Search & Retrieval

What is a Reranker?

A reranker is a model that takes a query and a set of candidate results from an initial retrieval step, and re-scores them for relevance. Unlike embedding models that encode query and documents independently, rerankers compare them jointly, producing more accurate relevance scores at the cost of higher latency.

Why does reranking matter?

First-stage retrieval (semantic or keyword search) is optimised for speed and scale. It retrieves the top-k results from millions of documents in milliseconds. But speed comes at a cost: embedding-based retrieval encodes the query and documents separately, so it can miss subtle relevance signals.

A reranker fixes this. It sees the query and each candidate document together, allowing it to reason about their relationship directly. This two-stage approach (retrieve broadly, then rerank precisely) is the standard pattern in production search and RAG systems.

How does a reranker work?

Rerankers are typically cross-encoder models. Given a (query, document) pair, the model outputs a single relevance score:

Retrieve: use a fast vector search to get top-100 candidates
Rerank: pass each (query, candidate) pair through the cross-encoder
Return: serve the top-k reranked results

from sie_sdk import SIEClient
from sie_sdk.types import Item

client = SIEClient("http://localhost:8080")

# First-stage: fast embedding retrieval
candidates = vector_db.search(query_vector, top_k=100)
candidate_texts = [c.text for c in candidates]

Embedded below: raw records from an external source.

-- ==== Sys2Proof/Safety.lean ====
section
/-! DEFINITION. The terms in which claims about the machine are stated: the state a Step fault leaves, what a Step is
about to fetch, the pixels a sprite covers, and the invariant of every state a run from `State.reset` reaches. They are
written from the rules, not from the operations they are compared with. -/

namespace Sys2Proof.Machine

/-- The state the halt sequence leaves (60_exceptions.md R204, R205): the fault recorded, Halted, the ticks disarmed if
STOP_WHEN_HALTED, the batch dropped, one EmulationHalted put out, and everything else as it was. -/
def haltedState (s : State) (d : FaultRecord) : State :=
  { s with
    osc :=
      { runState := .halted
        tickArmed := s.osc.tickArmed && !s.cfg.stopWhenHalted
        acc := s.osc.acc
        elapsedTicks := s.osc.elapsedTicks
        fault := some d
        stepsLeft := 0 }
    outputs := s.outputs ++ [.emulationHalted d s.cpu.pc] }

/-- A tick is in progress, so that the next step is a Step of the Processor (60_exceptions.md R227). -/
def inTick (s : State) : Prop := s.osc.stepsLeft ≠ 0

/-- The two bytes at PC lie in Memory and make the word `op` (20_memory.md R56). -/
def fetches (s : State) (op : Word) : Prop :=
  s.cpu.pc.toNat + 1 < 4096 ∧
    op = wordOfBytes (s.mem.get s.cpu.pc.toNat) (s.mem.get (s.cpu.pc.toNat + 1))

/-- The state after an instruction that changes only general registers and goes on with the next one. -/
def withRegs (s : State) (v : Vector Byte 16) : State :=
  { s with cpu := { s.cpu with v := v, pc := s.cpu.pc + 2 } }

/-- The state after an instruction that changes only I and goes on with the next one. -/
def withIndex (s : State) (w : Word) : State :=
  { s with cpu := { s.cpu with i := w, pc := s.cpu.pc + 2 } }

/-- The state after an instruction that changes only PC. -/
def withPc (s : State) (w : Word) : State := { s with cpu := { s.cpu with pc := w } }

/-- `i` completes in `s` and changes nothing but PC, which goes to the next instruction, and `V[x]`, which becomes
`b`. -/
def writesOnly (i : Instr) (s : State) (x : RegIx) (b : Byte) : Prop :=
  ∃ v, exec i s = .next (withRegs s v) ∧ ∀ k, v.get k = if k = x then b else s.cpu.v.get k

/-- `i` completes in `s` and changes nothing but PC, which goes to the next instruction, `V[x]`, which becomes
`result`, and VF, which becomes `flag`, also when `x = 15` (40_data_ops.md R110). -/
def writesResultAndFlag (i : Instr) (s : State) (x : RegIx) (result flag : Nat) : Prop :=
  ∃ v, exec i s = .next (withRegs s v) ∧
    ∀ k, (v.get k).toNat = if k = 15 then flag else if k = x then result else (s.cpu.v.get k).toNat

/-- The notification of one byte written over another: none when they are equal (20_memory.md R53). -/
def byteEvent (a : Nat) (old new : Byte) : List Output :=
  if new = old then [] else [.memoryModified a old new]

/-- The notification of a range write of `len` bytes: none for no bytes (20_memory.md R54). -/
def rangeEvent (start len : Nat) : List Output :=
  if len = 0 then [] else [.memoryRangeModified start (start + len - 1)]

/-- Between ticks, with `i` the next input; `rest` are the inputs after it. -/
def nextInput (s : State) (i : Input) (rest : List Input) : Prop :=
  s.osc.stepsLeft = 0 ∧ s.env.inputs = i :: rest

/-- `s` with the next input taken away. -/
def inputTaken (s : State) (rest : List Input) : State := { s with env := { s.env with inputs := rest } }

/-- A sample of `keys` in `s` sees `keys` and leaves `later` in store: the environment's next level, or, with none in
store, the free value of this sample (44_input_ops.md R180; log entry 7). Every state samples some level. -/
def samplesKeys (s : State) (keys : Word) (later : List Word) : Prop :=
  s.env.keyLevels = keys :: later ∨
    (s.env.keyLevels = [] ∧ later = [] ∧ keys = Config.keyLevel s.env.keySamples)

/-- A draw of `rand` in `s` sees `b` and leaves `later` in store: the environment's next byte, or, with none in store,
the free value of this draw (45_misc_ops.md R193; log entry 8). Every state draws some byte. -/
def drawsRand (s : State) (b : Byte) (later : List Byte) : Prop :=
  s.env.randDraws = b :: later ∨
    (s.env.randDraws = [] ∧ later = [] ∧ b = Config.randByte s.env.randCount)

/-- Pixel `(px, py)` lies under a 1 bit of the `n`-row sprite at address `i` drawn from `(x0, y0)`; a pixel outside the
display does not exist, so clipping needs no word (42_display_ops.md R162). -/
def covers (s : State) (x0 y0 n i : Nat) (px : Fin 64) (py : Fin 32) : Prop :=
  x0 ≤ px.val ∧ px.val < x0 + 8 ∧ y0 ≤ py.val ∧ py.val < y0 + n ∧
    (s.mem.get (i + (py.val - y0))).getLsbD (7 - (px.val - x0)) = true

/-- The invariant of every state a run from `State.reset` reaches. -/
structure Inv (s : State) : Prop where
  /-- Memory is in canonical form (model) -/
  memWf : s.mem.wf
  /-- "SP never holds a value above 16" (10_state.md R27) -/
  spBound : s.cpu.sp.toNat ≤ 16
  /-- the values PC can take end at 0xFFF + 0xFF (10_state.md R25) -/
  pcBound : s.cpu.pc.toNat ≤ 0x10FE
  /-- a stack entry is 0 or some `pc0 + 2 <= 0x1000` (41_control_ops.md R143) -/
  stackBound : ∀ k : Fin 16, (s.cpu.stack.get k).toNat ≤ 0x1000
  /-- "`buzzing = (ST != 0)` holds at every point between operations" (60_exceptions.md R231) -/
  buzzer : s.buzzing = true ↔ s.cpu.st ≠ 0
  /-- TICK_HZ is a positive integer (00_scope.md R7) -/
  tickHzPos : 0 < s.cfg.tickHz
  /-- `0 <= acc < TICK_HZ` (10_state.md R30) -/
  accBound : s.osc.acc < s.cfg.tickHz
  /-- the font image ends below the program (70_reset_and_hazards.md R259) -/
  fontFits : s.cfg.fontBase.toNat + s.cfg.fontImage.length ≤ 0x200
  /-- the stored program has at most 3584 bytes (10_state.md R33) -/
  programFits : ∀ image, s.program = some image → image.length ≤ 3584
  /-- a fault is recorded exactly while Halted (10_state.md R31) -/
  faultIffHalted : s.osc.fault ≠ none ↔ s.osc.runState = .halted
  /-- "Stopped cannot occur with tick_armed = 1" (60_exceptions.md R224) -/
  stoppedDisarmed : s.osc.runState = .stopped → s.osc.tickArmed = false
  /-- Running is left by every disarming (60_exceptions.md R221, R222, R225) -/
  runningArmed : s.osc.runState = .running → s.osc.tickArmed = true
  /-- Steps run only while Running (60_exceptions.md R224) -/
  batchRunning : s.osc.stepsLeft ≠ 0 → s.osc.runState = .running
  /-- a Monostable tick has one Step (60_exceptions.md R225) -/
  monostableSingle : s.cfg.mode = .monostable → s.osc.stepsLeft ≤ 1

/-- The machine gets from one state to another in some number of steps. -/
inductive Reaches : State → State → Prop where
  | refl (s : State) : Reaches s s
  | next {s t u : State} : Reaches s t → step t = .next u → Reaches s u

end Sys2Proof.Machine
end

# Second-stage: rerank for precision
score_result = client.score(
    "BAAI/bge-reranker-v2-m3",
    Item(text="indemnification clause"),
    [Item(id=str(i), text=t) for i, t in enumerate(candidate_texts)],
)
id_to_candidate = {str(i): c for i, c in enumerate(candidates)}
results = [id_to_candidate[e["item_id"]] for e in score_result["scores"][:10]]

When should you use a reranker?

A reranker is worth adding when:

Precision matters more than raw speed: e.g. legal search, medical RAG, customer support
Your retrieval recall is good but top results are noisy: reranking cleans up the final ordering
You’re building a RAG pipeline: the documents fed to an LLM must be highly relevant; irrelevant context degrades answer quality
Query complexity is high: long, nuanced queries benefit most from joint query-document scoring

You generally don’t need a reranker for simple lookup tasks or when latency budgets are very tight.

Reranker vs embedding model: key differences

	Embedding model	Reranker
Architecture	Bi-encoder	Cross-encoder
Encodes	Query and docs independently	Query + doc jointly
Speed	Fast (pre-compute doc vectors)	Slower (runtime per pair)
Accuracy	Good	Higher
Use in pipeline	First-stage retrieval	Second-stage reranking

Which reranker models does SIE support?

SIE supports leading open-source rerankers including:

BGE-Reranker-v2-M3: multilingual, strong general-purpose performance
BGE-Reranker-v2-gemma: higher accuracy for complex queries
Jina Reranker v2: lightweight, fast

All models run in your own AWS or GCP environment, with no data sent to external APIs. You can hot-swap models without downtime.

Frequently asked questions

Does using a reranker significantly increase latency? Reranking 100 candidates typically adds 50-200ms depending on model size and hardware. For most search and RAG applications this is acceptable given the accuracy gains. SIE’s GPU batching minimises this overhead.

Can I use a reranker without a vector database? Yes. You can rerank any list of documents, including keyword search results from Elasticsearch or BM25.

Do I need to fine-tune a reranker for my domain? Out-of-the-box rerankers perform well for general queries. For specialised domains (legal, medical, code), fine-tuned or LoRA-adapted rerankers improve significantly. SIE supports LoRA hot-loading for this purpose.